What is the number of lines in the data holding the word "lost"? Give that number by itself.

- Provided information

-----

/-- A link goes down (R394, R404): partial packets and the flits its port holds are discarded, and requests that were on it are
sent again at once on another path (R403); an answer sent by it is on no link until it is sent again, so that no later ACK
there drops it (R403); the ports whose flits waited for it gain room (R399). The counter of an open frame is
not used again (R408). DEDUCED (log entry 23): a packet of the port that another link has begun to send is finished. -/
def State.linkDown (s : State) (n : Nat) : State :=
  let l := s.link n
  let lost := s.requests.filter fun r => l.carries r.pkt
  let frame := if l.txFrame = [] then l.lframes else l.lframes + 1
  let links := s.links.map fun l =>
    { l with sendU := unheld (BitVec.ofNat 4 n) l.openU l.sendU, sendB := unheld (BitVec.ofNat 4 n) l.openB l.sendB }
  let s := { s with links := links, heldPkts := s.heldPkts.filter (·.link.toNat != n),
                    answers := s.answers.map fun (a : Answer) => if a.link = some n then { a with link := none } else a }
  let s := s.setLink n fun l =>
    { l with up := false, down := true, sendK := [], sendU := [], sendB := [], openU := false, openB := false, replay := [],
             resend := [], txFrame := [], lframes := frame, rxFrame := [], ctxs := [], xoff := [], stopped := [], nakked := false }
  lost.foldl State.againRequest (((l.sendU ++ l.sendB).filterMap (·.src)).eraseDups.foldl (fun s p => s.flow p.toNat) s)

/-- A link completes training (R409); both directions number their flits from zero (log entry 23). -/
def State.linkUp (s : State) (n : Nat) : State :=
  if (s.link n).up then s
  else (s.setLink n fun l => { l with up := true, down := false, txSeq := 0, rxSeq := 0, nakked := false, count := 0 }).giveSlots n

/-- `SWREQ` set (R410). -/
def State.requestSwitch (s : State) (n : Nat) : State :=
  (s.setLink n fun l => { l with swreq := true }).pushEvent (.flitSlot (BitVec.ofNat 4 n))

/-- A write of `LCTL` (R409). -/
def State.writeLctl (s : State) (n : Nat) (v : W64) : State :=
  let b := BitVec.ofNat 6 (fieldOf v 8 6)
  let s := s.setLink n fun l =>
    { l with ubudget := if b = 0 then l.ubudget else b, enc := if l.up then l.enc else v.getLsbD 4 }
  if v.getLsbD 3 then s.requestSwitch n else s

/-- A write of a key or salt of a slot (R409): ignored for the slot that sends. -/
def State.writeKeySlot (s : State) (n off : Nat) (v : W64) : State :=
  let kb := decide (0x60 ≤ off)
  if (s.link n).ksend = (if kb then 1 else 0) ∨ off % 8 ≠ 0 then s
  else if 0x20 ≤ off ∧ off < 0x40 then s.setLink n fun l => { l with ka := lset l.ka ((off - 0x20) / 8) v, loaded := true }
  else if off = 0x40 then s.setLink n fun l => { l with kasalt := v }
  else if 0x60 ≤ off ∧ off < 0x80 then s.setLink n fun l => { l with kb := lset l.kb ((off - 0x60) / 8) v, loaded := true }
  else if off = 0x80 then s.setLink n fun l => { l with kbsalt := v }
  else s

/-- A write of the registers of a link's block (R409); the others are RO. -/
def State.writeLinkReg (s : State) (n off : Nat) (v : W64) : State := if off = 0 then s.writeLctl n v else s.writeKeySlot n off v

/-- A write of one key of a membership table, or of a pair (R405). -/
def State.writeMember (s : State) (n k : Nat) (wide : Bool) (v : W64) : State :=
  s.setLink n fun l =>
    if wide then { l with keys := setKey (setKey l.keys (k / 2 * 2) (v.setWidth 32)) (k / 2 * 2 + 1) ((v >>> 32).setWidth 32) }
    else { l with keys := setKey l.keys k (v.setWidth 32) }

/-- A write of the Rilah identifier of a die (R389). -/
def State.writeRid (s : State) (d : Nat) (v : W64) : State := s.setDie d fun x => { x with rid := v.setWidth 16 }

/-- Whether a number names a link of the device (R389). -/
def onLink (n : BitVec 4) (f : State → State) (s : State) : Res := event (fun s => if n.toNat < 14 then f s else s) s

/-- As `onLink`, for a write that reaches the control space while BAR0 maps it (R417). -/
def onLinkBar (n : BitVec 4) (f : State → State) (s : State) : Res := onLink n (fun s => if s.boot.stage = 15 then s else f s) s

/-- FLIT_SLOT (R400). -/
def execFlitSlot (link : BitVec 4) (s : State) : Res := onLink link (·.flitSlotAt link.toNat) s
/-- FLIT_RECEIVE (R394). -/
def execFlitReceive (link : BitVec 4) (flit : Flit) (s : State) : Res := onLink link (·.receive link.toNat flit) s
/-- IDLE_FLIT (R394). -/
def execIdleFlit (link : BitVec 4) (s : State) : Res := onLink link id s
/-- XOFF (R399). -/
def execXoff (link : BitVec 4) (cls net : BitVec 2) (s : State) : Res := onLink link (·.onXoff link.toNat cls net) s
/-- XON (R399). -/
def execXon (link : BitVec 4) (cls net : BitVec 2) (s : State) : Res := onLink link (·.onXon link.toNat cls net) s
/-- NAK (R394). -/
def execNak (link : BitVec 4) (lseq : BitVec 12) (s : State) : Res := onLink link (·.onNak link.toNat lseq) s
/-- ACK (R394). -/
def execAck (link : BitVec 4) (lseq : BitVec 12) (s : State) : Res := onLink link (·.onAck link.toNat lseq) s
/-- TAG_FLIT (R412). -/
def execTagFlit (link : BitVec 4) (tag : BitVec 128) (ctr : W64) (s : State) : Res := onLink link (·.onTag link.toNat tag ctr) s
/-- LINK_TRAIN_TIMEOUT (R394): a link not trained is down. -/
def execLinkTrainTimeout (link : BitVec 4) (s : State) : Res :=
  onLink link (fun s => if (s.link link.toNat).up then s else s.linkDown link.toNat) s
/-- LINK_DOWN (R404). -/
def execLinkDown (link : BitVec 4) (s : State) : Res := onLink link (·.linkDown link.toNat) s
/-- LINK_UP (R409). -/
def execLinkUp (link : BitVec 4) (s : State) : Res := onLink link (·.linkUp link.toNat) s
/-- LCTL_WRITE (R409). -/
def execLctlWrite (link : BitVec 4) (val : W64) (s : State) : Res := onLinkBar link (·.writeLctl link.toNat val) s
/-- SWREQ (R410). -/
def execSwreq (link : BitVec 4) (s : State) : Res := onLinkBar link (·.requestSwitch link.toNat) s
/-- KEY_SLOT_WRITE (R409). -/
def execKeySlotWrite (link : BitVec 4) (off : BitVec 8) (val : W64) (s : State) : Res :=
  onLinkBar link (·.writeKeySlot link.toNat off.toNat val) s
/-- MEMBERSHIP_KEY_WRITE (R405). -/
def execMembershipKeyWrite (link : BitVec 4) (index : BitVec 10) (wide : BitVec 1) (val : W64) (s : State) : Res :=
  onLinkBar link (·.writeMember link.toNat index.toNat (wide == 1) val) s
/-- RILAH_ID_WRITE (R389). -/
def execRilahIdWrite (die : BitVec 2) (val : W64) (s : State) : Res := 
  event (fun s => if s.boot.stage = 15 then s else s.writeRid die.toNat val) s

end Sys2Proof.Machine
end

-----

- Response area
2